/-- Elsewhere it answers the model's fault (log 9). -/
theorem exec_ustep_completes_or_notSelected {i : Instr} (hi : hostOp i = false) (s : State) :
    (∃ t, exec i s = .next t) ∨ exec i s = .fault .notSelected := by
  cases i
  case eVchk | eVfail | eVend | eFetch | eComplete | eTrunc | eWrite =>
    simp only [exec]
    exact encStep_completes_or_notSelected _ _ _
  case dRead | dMatch | dByte | dFinish =>
    simp only [exec]
    exact decStep_completes_or_notSelected _ _ _
  all_goals cases hi

theorem bitcnt_eq_eight_iff (n : BitVec 4) : n = 8#4 ↔ n.toNat = 8 := BitVec.toNat_inj.symm

/-- Settles O33: a micro-operation completes exactly in its row, which is the row of one unit. -/
theorem microOpRunsExactlyInItsRow : Obligations.MicroOpRunsExactlyInItsRow := by
  unfold Obligations.MicroOpRunsExactlyInItsRow
  intro s v b l encOut decOut marker
  have hexh : s.encExhausted = false ↔ ¬encOut := by rw [← Bool.not_eq_true, s.encExhausted_iff]
  refine ⟨?vend, ?vfail, ?vchk, ?complete, ?fetch, ?trunc, ?write, ?found, ?byte, ?finish, ?read,
    fun i hi => exec_ustep_completes_or_notSelected hi s⟩
  all_goals
    rw [exec_ustep_completes_iff rfl]
    simp only [encGuard, decGuard, or_false, false_or]
  case vend => rw [← BitVec.toNat_inj]
  case vfail | vchk | complete | fetch => exact Iff.rfl
  case trunc => rw [s.encExhausted_iff]
  case write => rw [hexh]
  case found => rw [bitcnt_eq_eight_iff]
  case byte => rw [bitcnt_eq_eight_iff]
  case finish => rw [s.decExhausted_iff]
  case read => rw [s.decExhausted_eq_false_iff, not_or]

/-! ### What a step does with the turn at hand -/

theorem step_of_fetch {s : State} {e : Encoded} {i : Instr} (hf : s.fetch = .op e) (hd : decode e = .ok i) :
    step s = exec i s.takeTurn := by
  simp [step, hf, hd]

/-- The step of the unit, when it is the unit's: ENC's if ENC runs (log 10). -/
theorem State.unitFetch_enc {s : State} (he : s.enc.state.running = true) : s.unitFetch = .op (.encStep s.encSeq) := by
  simp [State.unitFetch, he]

theorem State.unitFetch_dec {s : State} (he : s.enc.state.running = false) (hd : s.dec.state.running = true) :
    s.unitFetch = .op (.decStep s.decSeq) := by
  simp [State.unitFetch, he, hd]

theorem State.unitFetch_idle {s : State} (hb : s.busy = false) : s.unitFetch = .idle := by
  obtain ⟨he, hd⟩ := s.busy_eq_false_iff.1 hb
  simp [State.unitFetch, he, hd]

theorem State.fetch_unit {s : State} {rest : List Turn} (h : s.inbox = .unit :: rest) : s.fetch = s.unitFetch := by
  simp [State.fetch, h]

/-- Settles O34: the turn at the head of the list decides what is fetched, and is taken off. -/
theorem stepRunsTheDecodedOperation : Obligations.StepRunsTheDecodedOperation := by
  unfold Obligations.StepRunsTheDecodedOperation
  refine ⟨fun s q rest i hin hd => ?host, fun s rest i hin he hd => ?encTurn, fun s rest i hin he hs hd => ?decTurn,
    fun s i hin he hd => step_enc hin he hd, fun s i hin he hs hd => step_dec hin he ((DecState.running_iff _).2 hs) hd,
    fun s rest hin hb => ?idleTurn, fun s hin hb => step_idle hin hb⟩
  case host => rw [step_of_fetch (by simp [State.fetch, hin]) hd, State.takeTurn_host hin]
  case encTurn =>
    rw [step_of_fetch ((State.fetch_unit hin).trans (State.unitFetch_enc he)) hd, State.takeTurn_unit hin]
  case decTurn =>
    have hr : s.dec.state.running = true := (DecState.running_iff _).2 hs
    rw [step_of_fetch ((State.fetch_unit hin).trans (State.unitFetch_dec he hr)) hd, State.takeTurn_unit hin]
  case idleTurn => simp [step, State.fetch_unit hin, State.unitFetch_idle hb, State.takeTurn_unit hin]

/-! ### The unit's step -/

/-- The row of the unit that moves: ENC's if ENC runs, else DEC's. -/
def State.unitRow (s : State) (i : Instr) : Prop := if s.enc.state.running = true then encGuard s i else decGuard s i

theorem hostOp_of_unitRow {s : State} {i : Instr} (row : s.unitRow i) : hostOp i = false := by
  unfold State.unitRow at row
  split at row
  · exact hostOp_of_encGuard row
  · exact hostOp_of_decGuard row

/-- When the step is the running unit's, it is the operation its row selects. -/
theorem step_eq_next_iff_of_unitFetch {s : State} (hb : s.busy = true) (hf : s.fetch = s.unitFetch) (t : State) :
    step s = .next t ↔ ∃ i, s.unitRow i ∧ exec i s.takeTurn = .next t := by
  have key {e : Encoded} {row : Instr → Prop} (he : s.fetch = .op e) (hrow : ∀ i, decode e = .ok i ↔ row i) :
      step s = .next t ↔ ∃ i, row i ∧ exec i s.takeTurn = .next t := by
    cases hd : decode e with
    | ok i =>
      rw [step_of_fetch he hd]
      refine ⟨fun h => ⟨i, (hrow i).1 hd, h⟩, fun ⟨j, hj, h⟩ => ?_⟩
      obtain rfl : i = j := Except.ok.inj (hd.symm.trans ((hrow j).2 hj))
      exact h
    | error d =>
      simp only [step, he, hd, reduceCtorEq, false_iff, not_exists, not_and]
      intro j hj
      cases hd.symm.trans ((hrow j).2 hj)
  cases henc : s.enc.state.running with
  | true =>
    simp only [State.unitRow, henc, if_true]
    exact key (hf.trans (State.unitFetch_enc henc)) s.encSelected_eq_ok_iff
  | false =>
    have hdec : s.dec.state.running = true := (s.busy_iff.1 hb).resolve_left (by simp [henc])
    simp only [State.unitRow, henc, Bool.false_eq_true, if_false]
    exact key (hf.trans (State.unitFetch_dec henc hdec)) s.decSelected_eq_ok_iff
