-- ==== Sys2Proof/Config.lean ====
section
/-! DEFINITION. What is fixed for an instance of the block: the constants of 00_scope.md R7 and R8, the CRC
parameter set of R2, and the instance mode of R10. -/

namespace Sys2Proof

/-- `MAX_WIDTH`, the largest legal `bit_count` (R7). -/
def maxWidth : Nat := 64

/-- `MAX_BITS`, the largest count PROCESS_BITS accepts (R8). -/
def maxBits : Nat := 8

/-- The parameter registers `WIDTH`, `POLY`, `INIT`, `XOROUT`, `REFIN`, `REFOUT` (10_state.md R23 to R31), and
the shape of `FIXED_PARAMS = (W, P, I, X, RI, RO)` (R10). -/
structure Params where
  /-- `WIDTH`: 7 bits of storage (R23). -/
  width  : BitVec 7
  /-- `POLY` (R25). -/
  poly   : Word
  /-- `INIT`, in the unreflected domain (R28). -/
  init   : Word
  /-- `XOROUT` (R29). -/
  xorout : Word
  /-- `REFIN` (R30). -/
  refin  : Bool
  /-- `REFOUT` (R31). -/
  refout : Bool
  deriving DecidableEq, Repr

/-- `MODE` with its `FIXED_PARAMS` (R10): an elaboration-time parameter of the instance. -/
inductive Mode where
  /-- The runtime engine: CONFIGURE loads the parameters. -/
  | programmable
  /-- The compile-time engine: the parameters are constants of elaboration. -/
  | fixed (params : Params)
  deriving DecidableEq, Repr

end Sys2Proof
end

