-- ==== Sys2Proof/Machine/Configure.lean ====
section
/-! DEFINITION. The configuration and reset commands (41_configure.md). -/

namespace Sys2Proof.Machine

/-- CONFIGURE (R110): illegal in a FIXED instance (R72), PARAMETER_OUT_OF_RANGE when `valid` fails (R111). -/
def execConfigure (w : BitVec 7) (ri ro : Bool) (p ini x : Word) (s : State) : Out :=
  match s.mode with
  | .fixed _ => .next (s.raise 0x1#4 .illegalCommand)
  | .programmable =>
    if valid w p ini x then
      .next ((s.load ⟨w, p, ini, x, ri, ro⟩).respond 0x1#4 .ok 0#64)
    else .next (s.raise 0x1#4 .parameterOutOfRange)

/-- RESET (R112): `REM <- INIT & mask(WIDTH)`. -/
def execReset (s : State) : Out :=
  updateRem 0x2#4 (fun e => e.params.init &&& mask e.params.width.toNat) s

/-- RESET_INIT (R113): `REM <- r & mask(WIDTH)`; `INIT` is not written. -/
def execResetInit (r : Word) (s : State) : Out :=
  updateRem 0x2#4 (fun e => r &&& mask e.params.width.toNat) s

end Sys2Proof.Machine
end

• _WHAT YOU SHOULD DO_
There is a run of lines above from the one with "refine ⟨fun s" to the one with "split at row"; print exactly that run, both ends included, and nothing else.

• _RESPONSE BELOW_
  refine ⟨fun s q rest i hin hd => ?host, fun s rest i hin he hd => ?encTurn, fun s rest i hin he hs hd => ?decTurn,
    fun s i hin he hd => step_enc hin he hd, fun s i hin he hs hd => step_dec hin he ((DecState.running_iff _).2 hs) hd,
    fun s rest hin hb => ?idleTurn, fun s hin hb => step_idle hin hb⟩
  case host => rw [step_of_fetch (by simp [State.fetch, hin]) hd, State.takeTurn_host hin]
  case encTurn =>
    rw [step_of_fetch ((State.fetch_unit hin).trans (State.unitFetch_enc he)) hd, State.takeTurn_unit hin]
  case decTurn =>
    have hr : s.dec.state.running = true := (DecState.running_iff _).2 hs
    rw [step_of_fetch ((State.fetch_unit hin).trans (State.unitFetch_dec he hr)) hd, State.takeTurn_unit hin]
  case idleTurn => simp [step, State.fetch_unit hin, State.unitFetch_idle hb, State.takeTurn_unit hin]

/-! ### The unit's step -/

/-- The row of the unit that moves: ENC's if ENC runs, else DEC's. -/
def State.unitRow (s : State) (i : Instr) : Prop := if s.enc.state.running = true then encGuard s i else decGuard s i

theorem hostOp_of_unitRow {s : State} {i : Instr} (row : s.unitRow i) : hostOp i = false := by
  unfold State.unitRow at row
  split at row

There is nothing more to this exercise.